Revolutionary CAR T Cell Therapy Could Pave the Way for Anti-Aging Treatments

Terapia CAR T rivoluzionaria potrebbe aprire la strada ai trattamenti anti-invecchiamento

Una studio innovativo condotto dai ricercatori del Cold Spring Harbor Laboratory (CSHL) ha sbloccato il potenziale della terapia con cellule T chimere recettrici antigeniche (CAR) nella lotta agli effetti dell’invecchiamento. Guidata dalla professoressa assistente Corina Amor Vegas, il team ha sviluppato una terapia anti-invecchiamento CAR T pionieristica che mira specificamente alle cellule senescenti, che si accumulano nel nostro corpo man mano che invecchiamo e contribuiscono a malattie legate all’età.

A differenza di altri farmaci che richiedono somministrazioni ripetute, la terapia CAR T offre una soluzione a lunga durata. La terapia è stata testata su topi e ha mostrato risultati promettenti nel migliorare la funzione metabolica, inclusa la tolleranza al glucosio, e nel migliorare la capacità di esercizio. Inoltre, un singolo trattamento con le cellule CAR T che mirano alle cellule senescenti ha avuto effetti terapeutici e preventivi continui nei topi.

Le cellule senescenti sono cellule che smettono di replicarsi e causano infiammazione man mano che si accumulano nel nostro corpo. Questa terapia si concentra sull’eliminazione di queste cellule per alleviare le patologie tessutali legate all’età. Mirando a una proteina di superficie cellulare chiamata uPAR sulle cellule senescenti, le cellule CAR T hanno efficacemente rimosso queste cellule dai tessuti dei topi anziani senza causare danni o tossicità ai tessuti.

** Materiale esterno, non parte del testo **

/-! State.setReg -/

@[simp] theorem State.setReg_stg (s : State) (off : Nat) (v : Word) : (s.setReg off v).stg = s.stg := rfl
@[simp] theorem State.setReg_stgB (s : State) (off : Nat) (v : Word) : (s.setReg off v).stgB = s.stgB := rfl
@[simp] theorem State.setReg_stgAt (s : State) (off : Nat) (v : Word) : (s.setReg off v).stgAt = s.stgAt := rfl
@[simp] theorem State.setReg_sidx (s : State) (off : Nat) (v : Word) : (s.setReg off v).sidx = s.sidx := rfl
@[simp] theorem State.setReg_time (s : State) (off : Nat) (v : Word) : (s.setReg off v).time = s.time := rfl
@[simp] theorem State.setReg_glb (s : State) (off : Nat) (v : Word) : (s.setReg off v).glb = s.glb := rfl
@[simp] theorem State.setReg_host (s : State) (off : Nat) (v : Word) : (s.setReg off v).host = s.host := rfl
@[simp] theorem State.setReg_tly (s : State) (off : Nat) (v : Word) : (s.setReg off v).tly = s.tly := rfl
@[simp] theorem State.setReg_eng (s : State) (off : Nat) (v : Word) : (s.setReg off v).eng = s.eng := rfl
@[simp] theorem State.setReg_scn (s : State) (off : Nat) (v : Word) : (s.setReg off v).scn = s.scn := rfl
@[simp] theorem State.setReg_lnd (s : State) (off : Nat) (v : Word) : (s.setReg off v).lnd = s.lnd := rfl
@[simp] theorem State.setReg_far (s : State) (off : Nat) (v : Word) : (s.setReg off v).far = s.far := rfl
@[simp] theorem State.setReg_out (s : State) (off : Nat) (v : Word) : (s.setReg off v).out = s.out := rfl
@[simp] theorem State.setReg_str (s : State) (off : Nat) (v : Word) : (s.setReg off v).str = s.str := rfl
@[simp] theorem State.setReg_net (s : State) (off : Nat) (v : Word) : (s.setReg off v).net = s.net := rfl
@[simp] theorem State.setReg_raft (s : State) (off : Nat) (v : Word) : (s.setReg off v).raft = s.raft := rfl
@[simp] theorem State.setReg_ref (s : State) (off : Nat) (v : Word) : (s.setReg off v).ref = s.ref := rfl
@[simp] theorem State.setReg_tim (s : State) (off : Nat) (v : Word) : (s.setReg off v).tim = s.tim := rfl
@[simp] theorem State.setReg_pair (s : State) (off : Nat) (v : Word) : (s.setReg off v).pair = s.pair := rfl
@[simp] theorem State.setReg_dac (s : State) (off : Nat) (v : Word) : (s.setReg off v).dac = s.dac := rfl
@[simp] theorem State.setReg_sup (s : State) (off : Nat) (v : Word) : (s.setReg off v).sup = s.sup := rfl
@[simp] theorem State.setReg_fuse (s : State) (off : Nat) (v : Word) : (s.setReg off v).fuse = s.fuse := rfl
@[simp] theorem State.setReg_boot (s : State) (off : Nat) (v : Word) : (s.setReg off v).boot = s.boot := rfl
@[simp] theorem State.setReg_freeCtr (s : State) (off : Nat) (v : Word) : (s.setReg off v).freeCtr = s.freeCtr := rfl
@[simp] theorem State.setReg_pending (s : State) (off : Nat) (v : Word) : (s.setReg off v).pending = s.pending := rfl

/-! State.setFld -/

@[simp] theorem State.setFld_stg (s : State) (f : Fld) (v : Nat) : (s.setFld f v).stg = s.stg := rfl
@[simp] theorem State.setFld_stgB (s : State) (f : Fld) (v : Nat) : (s.setFld f v).stgB = s.stgB := rfl
@[simp] theorem State.setFld_stgAt (s : State) (f : Fld) (v : Nat) : (s.setFld f v).stgAt = s.stgAt := rfl
@[simp] theorem State.setFld_sidx (s : State) (f : Fld) (v : Nat) : (s.setFld f v).sidx = s.sidx := rfl
@[simp] theorem State.setFld_time (s : State) (f : Fld) (v : Nat) : (s.setFld f v).time = s.time := rfl
@[simp] theorem State.setFld_glb (s : State) (f : Fld) (v : Nat) : (s.setFld f v).glb = s.glb := rfl
@[simp] theorem State.setFld_host (s : State) (f : Fld) (v : Nat) : (s.setFld f v).host = s.host := rfl
@[simp] theorem State.setFld_tly (s : State) (f : Fld) (v : Nat) : (s.setFld f v).tly = s.tly := rfl
@[simp] theorem State.setFld_eng (s : State) (f : Fld) (v : Nat) : (s.setFld f v).eng = s.eng := rfl
@[simp] theorem State.setFld_scn (s : State) (f : Fld) (v : Nat) : (s.setFld f v).scn = s.scn := rfl
@[simp] theorem State.setFld_lnd (s : State) (f : Fld) (v : Nat) : (s.setFld f v).lnd = s.lnd := rfl
@[simp] theorem State.setFld_far (s : State) (f : Fld) (v : Nat) : (s.setFld f v).far = s.far := rfl
@[simp] theorem State.setFld_out (s : State) (f : Fld) (v : Nat) : (s.setFld f v).out = s.out := rfl
@[simp] theorem State.setFld_str (s : State) (f : Fld) (v : Nat) : (s.setFld f v).str = s.str := rfl
@[simp] theorem State.setFld_net (s : State) (f : Fld) (v : Nat) : (s.setFld f v).net = s.net := rfl
@[simp] theorem State.setFld_raft (s : State) (f : Fld) (v : Nat) : (s.setFld f v).raft = s.raft := rfl
@[simp] theorem State.setFld_ref (s : State) (f : Fld) (v : Nat) : (s.setFld f v).ref = s.ref := rfl
@[simp] theorem State.setFld_tim (s : State) (f : Fld) (v : Nat) : (s.setFld f v).tim = s.tim := rfl
@[simp] theorem State.setFld_pair (s : State) (f : Fld) (v : Nat) : (s.setFld f v).pair = s.pair := rfl
@[simp] theorem State.setFld_dac (s : State) (f : Fld) (v : Nat) : (s.setFld f v).dac = s.dac := rfl
@[simp] theorem State.setFld_sup (s : State) (f : Fld) (v : Nat) : (s.setFld f v).sup = s.sup := rfl
@[simp] theorem State.setFld_fuse (s : State) (f : Fld) (v : Nat) : (s.setFld f v).fuse = s.fuse := rfl
@[simp] theorem State.setFld_boot (s : State) (f : Fld) (v : Nat) : (s.setFld f v).boot = s.boot := rfl
@[simp] theorem State.setFld_freeCtr (s : State) (f : Fld) (v : Nat) : (s.setFld f v).freeCtr = s.freeCtr := rfl
@[simp] theorem State.setFld_pending (s : State) (f : Fld) (v : Nat) : (s.setFld f v).pending = s.pending := rfl

/-! State.stage -/

@[simp] theorem State.stage_regs (s : State) (off : Nat) (v : Word) : (s.stage off v).regs = s.regs := rfl
@[simp] theorem State.stage_sidx (s : State) (off : Nat) (v : Word) : (s.stage off v).sidx = s.sidx := rfl
@[simp] theorem State.stage_time (s : State) (off : Nat) (v : Word) : (s.stage off v).time = s.time := rfl
@[simp] theorem State.stage_glb (s : State) (off : Nat) (v : Word) : (s.stage off v).glb = s.glb := rfl
@[simp] theorem State.stage_host (s : State) (off : Nat) (v : Word) : (s.stage off v).host = s.host := rfl
@[simp] theorem State.stage_tly (s : State) (off : Nat) (v : Word) : (s.stage off v).tly = s.tly := rfl
@[simp] theorem State.stage_eng (s : State) (off : Nat) (v : Word) : (s.stage off v).eng = s.eng := rfl
@[simp] theorem State.stage_scn (s : State) (off : Nat) (v : Word) : (s.stage off v).scn = s.scn := rfl
@[simp] theorem State.stage_lnd (s : State) (off : Nat) (v : Word) : (s.stage off v).lnd = s.lnd := rfl
@[simp] theorem State.stage_far (s : State) (off : Nat) (v : Word) : (s.stage off v).far = s.far := rfl
@[simp] theorem State.stage_out (s : State) (off : Nat) (v : Word) : (s.stage off v).out = s.out := rfl
@[simp] theorem State.stage_str (s : State) (off : Nat) (v : Word) : (s.stage off v).str = s.str := rfl
@[simp] theorem State.stage_net (s : State) (off : Nat) (v : Word) : (s.stage off v).net = s.net := rfl
@[simp] theorem State.stage_raft (s : State) (off : Nat) (v : Word) : (s.stage off v).raft = s.raft := rfl
@[simp] theorem State.stage_ref (s : State) (off : Nat) (v : Word) : (s.stage off v).ref = s.ref := rfl
@[simp] theorem State.stage_tim (s : State) (off : Nat) (v : Word) : (s.stage off v).tim = s.tim := rfl
@[simp] theorem State.stage_pair (s : State) (off : Nat) (v : Word) : (s.stage off v).pair = s.pair := rfl
@[simp] theorem State.stage_dac (s : State) (off : Nat) (v : Word) : (s.stage off v).dac = s.dac := rfl
@[simp] theorem State.stage_sup (s : State) (off : Nat) (v : Word) : (s.stage off v).sup = s.sup := rfl
@[simp] theorem State.stage_fuse (s : State) (off : Nat) (v : Word) : (s.stage off v).fuse = s.fuse := rfl
@[simp] theorem State.stage_boot (s : State) (off : Nat) (v : Word) : (s.stage off v).boot = s.boot := rfl
@[simp] theorem State.stage_freeCtr (s : State) (off : Nat) (v : Word) : (s.stage off v).freeCtr = s.freeCtr := rfl
@[simp] theorem State.stage_pending (s : State) (off : Nat) (v : Word) : (s.stage off v).pending = s.pending := rfl

/-! State.stageBasic -/

@[simp] theorem State.stageBasic_regs (s : State) (off : Nat) (v : Word) : (s.stageBasic off v).regs = s.regs := rfl
@[simp] theorem State.stageBasic_sidx (s : State) (off : Nat) (v : Word) : (s.stageBasic off v).sidx = s.sidx := rfl
@[simp] theorem State.stageBasic_time (s : State) (off : Nat) (v : Word) : (s.stageBasic off v).time = s.time := rfl
@[simp] theorem State.stageBasic_glb (s : State) (off : Nat) (v : Word) : (s.stageBasic off v).glb = s.glb := rfl
@[simp] theorem State.stageBasic_host (s : State) (off : Nat) (v : Word) : (s.stageBasic off v).host = s.host := rfl
@[simp] theorem State.stageBasic_tly (s : State) (off : Nat) (v : Word) : (s.stageBasic off v).tly = s.tly := rfl
@[simp] theorem State.stageBasic_eng (s : State) (off : Nat) (v : Word) : (s.stageBasic off v).eng = s.eng := rfl
@[simp] theorem State.stageBasic_scn (s : State) (off : Nat) (v : Word) : (s.stageBasic off v).scn = s.scn := rfl
@[simp] theorem State.stageBasic_lnd (s : State) (off : Nat) (v : Word) : (s.stageBasic off v).lnd = s.lnd := rfl
@[simp] theorem State.stageBasic_far (s : State) (off : Nat) (v : Word) : (s.stageBasic off v).far = s.far := rfl
@[simp] theorem State.stageBasic_out (s : State) (off : Nat) (v : Word) : (s.stageBasic off v).out = s.out := rfl
@[simp] theorem State.stageBasic_str (s : State) (off : Nat) (v : Word) : (s.stageBasic off v).str = s.str := rfl
@[simp] theorem State.stageBasic_net (s : State) (off : Nat) (v : Word) : (s.stageBasic off v).net = s.net := rfl
@[simp] theorem State.stageBasic_raft (s : State) (off : Nat) (v : Word) : (s.stageBasic off v).raft = s.raft := rfl
@[simp] theorem State.stageBasic_ref (s : State) (off : Nat) (v : Word) : (s.stageBasic off v).ref = s.ref := rfl
@[simp] theorem State.stageBasic_tim (s : State) (off : Nat) (v : Word) : (s.stageBasic off v).tim = s.tim := rfl
@[simp] theorem State.stageBasic_pair (s : State) (off : Nat) (v : Word) : (s.stageBasic off v).pair = s.pair := rfl
@[simp] theorem State.stageBasic_dac (s : State) (off : Nat) (v : Word) : (s.stageBasic off v).dac = s.dac := rfl
@[simp] theorem State.stageBasic_sup (s : State) (off : Nat) (v : Word) : (s.stageBasic off v).sup = s.sup := rfl
@[simp] theorem State.stageBasic_fuse (s : State) (off : Nat) (v : Word) : (s.stageBasic off v).fuse = s.fuse := rfl
@[simp] theorem State.stageBasic_boot (s : State) (off : Nat) (v : Word) : (s.stageBasic off v).boot = s.boot := rfl
@[simp] theorem State.stageBasic_freeCtr (s : State) (off : Nat) (v : Word) : (s.stageBasic off v).freeCtr = s.freeCtr := rfl
@[simp] theorem State.stageBasic_pending (s : State) (off : Nat) (v : Word) : (s.stageBasic off v).pending = s.pending := rfl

Inoltre, lo studio ha esplorato gli effetti della terapia CAR T su topi giovani che avevano seguito una dieta ricca di grassi per modellare la sindrome metabolica. La terapia non solo ha migliorato il controllo del peso, ma ha anche aumentato la tolleranza al glucosio e all’insulina rispetto agli animali di controllo.

Uno dei risultati più notevoli è la capacità delle cellule CAR T di avere effetti a lungo termine. Una singola somministrazione della terapia durante la giovinezza può proteggere contro condizioni indotte dall’età come l’obesità e il diabete per tutta la vita dei topi. Questa longevità è attribuita alla capacità delle cellule CAR T di sviluppare memoria e persistere nel corpo.

Le implicazioni di questo studio vanno oltre il trattamento del cancro, dove la terapia con cellule CAR T viene comunemente utilizzata. Dimostrando che le cellule CAR T possono migliorare il disfunzionamento metabolico legato all’età, questa ricerca apre la strada a potenziali trattamenti anti-invecchiamento. La durata degli effetti e la possibilità di un singolo trattamento a basso dosaggio rendono la terapia CAR T un percorso promettente da esplorare per patologie croniche.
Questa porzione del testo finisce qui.